Well, I sent her a short text, saying that if I am Histrionic, then it brings everything into question for me, including my fear, and that I am uncomfortable about coming to session, particularly a double session (the EMDR). I asked for a regular session, if that wouldn't be too inconvenient.

She rang me and clarified over the phone. Thank goodness! She said that she did not mean it diagnostically, that she used the word in a general way to say that my emotions are intense, (outside of my awareness), that it indicated to her that there had been significant emotional neglect for my brain to wire itself that way as a default. She clarified that she did not mean it as a personality disorder, or that I had personality disorder tendencies, or anything like that. I am very relieved, even though I shouldn't be, as nobody chooses to end up with a personality disorder, it's the environment you grow up in.

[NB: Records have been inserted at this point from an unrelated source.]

/-! `State.setOutcome`: writes `STATUS`, `EINFO0` and `EINFO1`. -/

@[simp] theorem State.setOutcome_err (s : State) (code : Byte) (a b : Word) : (s.setOutcome code a b).err = code := rfl
@[simp] theorem State.setOutcome_einfo0 (s : State) (code : Byte) (a b : Word) : (s.setOutcome code a b).einfo0 = a := rfl
@[simp] theorem State.setOutcome_einfo1 (s : State) (code : Byte) (a b : Word) : (s.setOutcome code a b).einfo1 = b := rfl
@[simp] theorem State.setOutcome_nf (s : State) (code : Byte) (a b : Word) : (s.setOutcome code a b).nf = s.nf := rfl
@[simp] theorem State.setOutcome_len (s : State) (code : Byte) (a b : Word) : (s.setOutcome code a b).len = s.len := rfl
@[simp] theorem State.setOutcome_kind (s : State) (code : Byte) (a b : Word) : (s.setOutcome code a b).kind = s.kind := rfl
@[simp] theorem State.setOutcome_v (s : State) (code : Byte) (a b : Word) : (s.setOutcome code a b).v = s.v := rfl
@[simp] theorem State.setOutcome_w (s : State) (code : Byte) (a b : Word) : (s.setOutcome code a b).w = s.w := rfl
@[simp] theorem State.setOutcome_gtrack (s : State) (code : Byte) (a b : Word) : (s.setOutcome code a b).gtrack = s.gtrack := rfl
@[simp] theorem State.setOutcome_glat (s : State) (code : Byte) (a b : Word) : (s.setOutcome code a b).glat = s.glat := rfl
@[simp] theorem State.setOutcome_glon (s : State) (code : Byte) (a b : Word) : (s.setOutcome code a b).glon = s.glon := rfl
@[simp] theorem State.setOutcome_galt (s : State) (code : Byte) (a b : Word) : (s.setOutcome code a b).galt = s.galt := rfl
@[simp] theorem State.setOutcome_gspd (s : State) (code : Byte) (a b : Word) : (s.setOutcome code a b).gspd = s.gspd := rfl
@[simp] theorem State.setOutcome_ghdg (s : State) (code : Byte) (a b : Word) : (s.setOutcome code a b).ghdg = s.ghdg := rfl
@[simp] theorem State.setOutcome_track (s : State) (code : Byte) (a b : Word) : (s.setOutcome code a b).track = s.track := rfl
@[simp] theorem State.setOutcome_latp (s : State) (code : Byte) (a b : Word) : (s.setOutcome code a b).latp = s.latp := rfl
@[simp] theorem State.setOutcome_lonp (s : State) (code : Byte) (a b : Word) : (s.setOutcome code a b).lonp = s.lonp := rfl
@[simp] theorem State.setOutcome_trkn (s : State) (code : Byte) (a b : Word) : (s.setOutcome code a b).trkn = s.trkn := rfl
@[simp] theorem State.setOutcome_altp (s : State) (code : Byte) (a b : Word) : (s.setOutcome code a b).altp = s.altp := rfl
@[simp] theorem State.setOutcome_par (s : State) (code : Byte) (a b : Word) : (s.setOutcome code a b).par = s.par := rfl
@[simp] theorem State.setOutcome_spd (s : State) (code : Byte) (a b : Word) : (s.setOutcome code a b).spd = s.spd := rfl
@[simp] theorem State.setOutcome_hdg (s : State) (code : Byte) (a b : Word) : (s.setOutcome code a b).hdg = s.hdg := rfl
@[simp] theorem State.setOutcome_buf (s : State) (code : Byte) (a b : Word) : (s.setOutcome code a b).buf = s.buf := rfl
@[simp] theorem State.setOutcome_pending (s : State) (code : Byte) (a b : Word) : (s.setOutcome code a b).pending = s.pending := rfl
@[simp] theorem State.setOutcome_returned (s : State) (code : Byte) (a b : Word) : (s.setOutcome code a b).returned = s.returned := rfl

/-! `State.complete`: clears `STATUS`, `EINFO0` and `EINFO1`. -/

@[simp] theorem State.complete_err (s : State) : (s.complete).err = 0 := rfl
@[simp] theorem State.complete_einfo0 (s : State) : (s.complete).einfo0 = 0 := rfl
@[simp] theorem State.complete_einfo1 (s : State) : (s.complete).einfo1 = 0 := rfl
@[simp] theorem State.complete_nf (s : State) : (s.complete).nf = s.nf := rfl
@[simp] theorem State.complete_len (s : State) : (s.complete).len = s.len := rfl
@[simp] theorem State.complete_kind (s : State) : (s.complete).kind = s.kind := rfl
@[simp] theorem State.complete_v (s : State) : (s.complete).v = s.v := rfl
@[simp] theorem State.complete_w (s : State) : (s.complete).w = s.w := rfl
@[simp] theorem State.complete_gtrack (s : State) : (s.complete).gtrack = s.gtrack := rfl
@[simp] theorem State.complete_glat (s : State) : (s.complete).glat = s.glat := rfl
@[simp] theorem State.complete_glon (s : State) : (s.complete).glon = s.glon := rfl
@[simp] theorem State.complete_galt (s : State) : (s.complete).galt = s.galt := rfl
@[simp] theorem State.complete_gspd (s : State) : (s.complete).gspd = s.gspd := rfl
@[simp] theorem State.complete_ghdg (s : State) : (s.complete).ghdg = s.ghdg := rfl
@[simp] theorem State.complete_track (s : State) : (s.complete).track = s.track := rfl
@[simp] theorem State.complete_latp (s : State) : (s.complete).latp = s.latp := rfl
@[simp] theorem State.complete_lonp (s : State) : (s.complete).lonp = s.lonp := rfl
@[simp] theorem State.complete_trkn (s : State) : (s.complete).trkn = s.trkn := rfl
@[simp] theorem State.complete_altp (s : State) : (s.complete).altp = s.altp := rfl
@[simp] theorem State.complete_par (s : State) : (s.complete).par = s.par := rfl
@[simp] theorem State.complete_spd (s : State) : (s.complete).spd = s.spd := rfl
@[simp] theorem State.complete_hdg (s : State) : (s.complete).hdg = s.hdg := rfl
@[simp] theorem State.complete_buf (s : State) : (s.complete).buf = s.buf := rfl
@[simp] theorem State.complete_pending (s : State) : (s.complete).pending = s.pending := rfl
@[simp] theorem State.complete_returned (s : State) : (s.complete).returned = s.returned := rfl

/-! `State.raise`: records an error. -/

@[simp] theorem State.raise_err (s : State) (e : CmdError) : (s.raise e).err = errorCode e := rfl
@[simp] theorem State.raise_einfo0 (s : State) (e : CmdError) : (s.raise e).einfo0 = errorInfo0 e := rfl
@[simp] theorem State.raise_einfo1 (s : State) (e : CmdError) : (s.raise e).einfo1 = errorInfo1 e := rfl
@[simp] theorem State.raise_nf (s : State) (e : CmdError) : (s.raise e).nf = s.nf := rfl
@[simp] theorem State.raise_len (s : State) (e : CmdError) : (s.raise e).len = s.len := rfl
@[simp] theorem State.raise_kind (s : State) (e : CmdError) : (s.raise e).kind = s.kind := rfl
@[simp] theorem State.raise_v (s : State) (e : CmdError) : (s.raise e).v = s.v := rfl
@[simp] theorem State.raise_w (s : State) (e : CmdError) : (s.raise e).w = s.w := rfl
@[simp] theorem State.raise_gtrack (s : State) (e : CmdError) : (s.raise e).gtrack = s.gtrack := rfl
@[simp] theorem State.raise_glat (s : State) (e : CmdError) : (s.raise e).glat = s.glat := rfl
@[simp] theorem State.raise_glon (s : State) (e : CmdError) : (s.raise e).glon = s.glon := rfl
@[simp] theorem State.raise_galt (s : State) (e : CmdError) : (s.raise e).galt = s.galt := rfl
@[simp] theorem State.raise_gspd (s : State) (e : CmdError) : (s.raise e).gspd = s.gspd := rfl
@[simp] theorem State.raise_ghdg (s : State) (e : CmdError) : (s.raise e).ghdg = s.ghdg := rfl
@[simp] theorem State.raise_track (s : State) (e : CmdError) : (s.raise e).track = s.track := rfl
@[simp] theorem State.raise_latp (s : State) (e : CmdError) : (s.raise e).latp = s.latp := rfl
@[simp] theorem State.raise_lonp (s : State) (e : CmdError) : (s.raise e).lonp = s.lonp := rfl
@[simp] theorem State.raise_trkn (s : State) (e : CmdError) : (s.raise e).trkn = s.trkn := rfl
@[simp] theorem State.raise_altp (s : State) (e : CmdError) : (s.raise e).altp = s.altp := rfl
@[simp] theorem State.raise_par (s : State) (e : CmdError) : (s.raise e).par = s.par := rfl
@[simp] theorem State.raise_spd (s : State) (e : CmdError) : (s.raise e).spd = s.spd := rfl
@[simp] theorem State.raise_hdg (s : State) (e : CmdError) : (s.raise e).hdg = s.hdg := rfl
@[simp] theorem State.raise_buf (s : State) (e : CmdError) : (s.raise e).buf = s.buf := rfl
@[simp] theorem State.raise_pending (s : State) (e : CmdError) : (s.raise e).pending = s.pending := rfl
@[simp] theorem State.raise_returned (s : State) (e : CmdError) : (s.raise e).returned = s.returned := rfl

/-! `State.setEncoded`: writes `BUF` and `LEN`. -/

@[simp] theorem State.setEncoded_err (s : State) (bytes : List Byte) : (s.setEncoded bytes).err = s.err := rfl
@[simp] theorem State.setEncoded_einfo0 (s : State) (bytes : List Byte) : (s.setEncoded bytes).einfo0 = s.einfo0 := rfl
@[simp] theorem State.setEncoded_einfo1 (s : State) (bytes : List Byte) : (s.setEncoded bytes).einfo1 = s.einfo1 := rfl
@[simp] theorem State.setEncoded_nf (s : State) (bytes : List Byte) : (s.setEncoded bytes).nf = s.nf := rfl
@[simp] theorem State.setEncoded_len (s : State) (bytes : List Byte) : (s.setEncoded bytes).len = BitVec.ofNat 32 bytes.length := rfl
@[simp] theorem State.setEncoded_kind (s : State) (bytes : List Byte) : (s.setEncoded bytes).kind = s.kind := rfl
@[simp] theorem State.setEncoded_v (s : State) (bytes : List Byte) : (s.setEncoded bytes).v = s.v := rfl
@[simp] theorem State.setEncoded_w (s : State) (bytes : List Byte) : (s.setEncoded bytes).w = s.w := rfl
@[simp] theorem State.setEncoded_gtrack (s : State) (bytes : List Byte) : (s.setEncoded bytes).gtrack = s.gtrack := rfl
@[simp] theorem State.setEncoded_glat (s : State) (bytes : List Byte) : (s.setEncoded bytes).glat = s.glat := rfl
@[simp] theorem State.setEncoded_glon (s : State) (bytes : List Byte) : (s.setEncoded bytes).glon = s.glon := rfl
@[simp] theorem State.setEncoded_galt (s : State) (bytes : List Byte) : (s.setEncoded bytes).galt = s.galt := rfl
@[simp] theorem State.setEncoded_gspd (s : State) (bytes : List Byte) : (s.setEncoded bytes).gspd = s.gspd := rfl
@[simp] theorem State.setEncoded_ghdg (s : State) (bytes : List Byte) : (s.setEncoded bytes).ghdg = s.ghdg := rfl
@[simp] theorem State.setEncoded_track (s : State) (bytes : List Byte) : (s.setEncoded bytes).track = s.track := rfl
@[simp] theorem State.setEncoded_latp (s : State) (bytes : List Byte) : (s.setEncoded bytes).latp = s.latp := rfl
@[simp] theorem State.setEncoded_lonp (s : State) (bytes : List Byte) : (s.setEncoded bytes).lonp = s.lonp := rfl
@[simp] theorem State.setEncoded_trkn (s : State) (bytes : List Byte) : (s.setEncoded bytes).trkn = s.trkn := rfl
@[simp] theorem State.setEncoded_altp (s : State) (bytes : List Byte) : (s.setEncoded bytes).altp = s.altp := rfl
@[simp] theorem State.setEncoded_par (s : State) (bytes : List Byte) : (s.setEncoded bytes).par = s.par := rfl
@[simp] theorem State.setEncoded_spd (s : State) (bytes : List Byte) : (s.setEncoded bytes).spd = s.spd := rfl
@[simp] theorem State.setEncoded_hdg (s : State) (bytes : List Byte) : (s.setEncoded bytes).hdg = s.hdg := rfl
@[simp] theorem State.setEncoded_buf (s : State) (bytes : List Byte) : (s.setEncoded bytes).buf = Memory.ofBytes bytes := rfl
@[simp] theorem State.setEncoded_pending (s : State) (bytes : List Byte) : (s.setEncoded bytes).pending = s.pending := rfl
@[simp] theorem State.setEncoded_returned (s : State) (bytes : List Byte) : (s.setEncoded bytes).returned = s.returned := rfl

/-! `State.setReport`: writes the eight report registers. -/

@[simp] theorem State.setReport_err (s : State) (r : Report) : (s.setReport r).err = s.err := rfl
@[simp] theorem State.setReport_einfo0 (s : State) (r : Report) : (s.setReport r).einfo0 = s.einfo0 := rfl
@[simp] theorem State.setReport_einfo1 (s : State) (r : Report) : (s.setReport r).einfo1 = s.einfo1 := rfl
@[simp] theorem State.setReport_nf (s : State) (r : Report) : (s.setReport r).nf = s.nf := rfl
@[simp] theorem State.setReport_len (s : State) (r : Report) : (s.setReport r).len = s.len := rfl
@[simp] theorem State.setReport_kind (s : State) (r : Report) : (s.setReport r).kind = s.kind := rfl
@[simp] theorem State.setReport_v (s : State) (r : Report) : (s.setReport r).v = s.v := rfl
@[simp] theorem State.setReport_w (s : State) (r : Report) : (s.setReport r).w = s.w := rfl
@[simp] theorem State.setReport_gtrack (s : State) (r : Report) : (s.setReport r).gtrack = s.gtrack := rfl
@[simp] theorem State.setReport_glat (s : State) (r : Report) : (s.setReport r).glat = s.glat := rfl
@[simp] theorem State.setReport_glon (s : State) (r : Report) : (s.setReport r).glon = s.glon := rfl
@[simp] theorem State.setReport_galt (s : State) (r : Report) : (s.setReport r).galt = s.galt := rfl
@[simp] theorem State.setReport_gspd (s : State) (r : Report) : (s.setReport r).gspd = s.gspd := rfl
@[simp] theorem State.setReport_ghdg (s : State) (r : Report) : (s.setReport r).ghdg = s.ghdg := rfl
@[simp] theorem State.setReport_track (s : State) (r : Report) : (s.setReport r).track = r.track := rfl
@[simp] theorem State.setReport_latp (s : State) (r : Report) : (s.setReport r).latp = r.latitudePacked := rfl
@[simp] theorem State.setReport_lonp (s : State) (r : Report) : (s.setReport r).lonp = r.longitudePacked := rfl
@[simp] theorem State.setReport_trkn (s : State) (r : Report) : (s.setReport r).trkn = r.trackNumber := rfl
@[simp] theorem State.setReport_altp (s : State) (r : Report) : (s.setReport r).altp = r.altitudePacked := rfl
@[simp] theorem State.setReport_par (s : State) (r : Report) : (s.setReport r).par = r.parity := rfl
@[simp] theorem State.setReport_spd (s : State) (r : Report) : (s.setReport r).spd = r.speedMs := rfl
@[simp] theorem State.setReport_hdg (s : State) (r : Report) : (s.setReport r).hdg = r.headingCdeg := rfl
@[simp] theorem State.setReport_buf (s : State) (r : Report) : (s.setReport r).buf = s.buf := rfl
@[simp] theorem State.setReport_pending (s : State) (r : Report) : (s.setReport r).pending = s.pending := rfl
@[simp] theorem State.setReport_returned (s : State) (r : Report) : (s.setReport r).returned = s.returned := rfl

I had ended up before the call questioning my knowledge of myself, second guessing every reaction in case I was overdoing it, and freaked out - in effect I was actually doing what she said I did, and reacting very strongly. Not with awareness, but just because of my emotional setting being weird. I also thought it might mean that I was reacting with more fear than I should have been, (re the core PTSD issue), but she said that she thinks that is a big part of what's behind it. So I will do the EMDR after all.

Perhaps I am too keenly looking for signs of negative reactions or rejection. There was a lot of that in my childhood, and I probably am too sensitive to it.

Lol Scout - evening out our emotional responses would be good if we could only manage it!

I do feel like such a boofhead. It was doing my head in, but I feel a lot better than I did. Thanks to all of you.
 
Perhaps I am too keenly looking for signs of negative reactions or rejection. There was a lot of that in my childhood, and I probably am too sensitive to it.

macca, I think that comment shows a lot of insight. I'm glad you sent the text and had the conversation I'm also glad your t called you. I think that shows concern and awareness on her part. Sometimes, in the learning process, I think we actually have to confront things like this to learn how to work through them. Sounds to me like you've done that. Glad you're feeling better, good luck with the EMDR!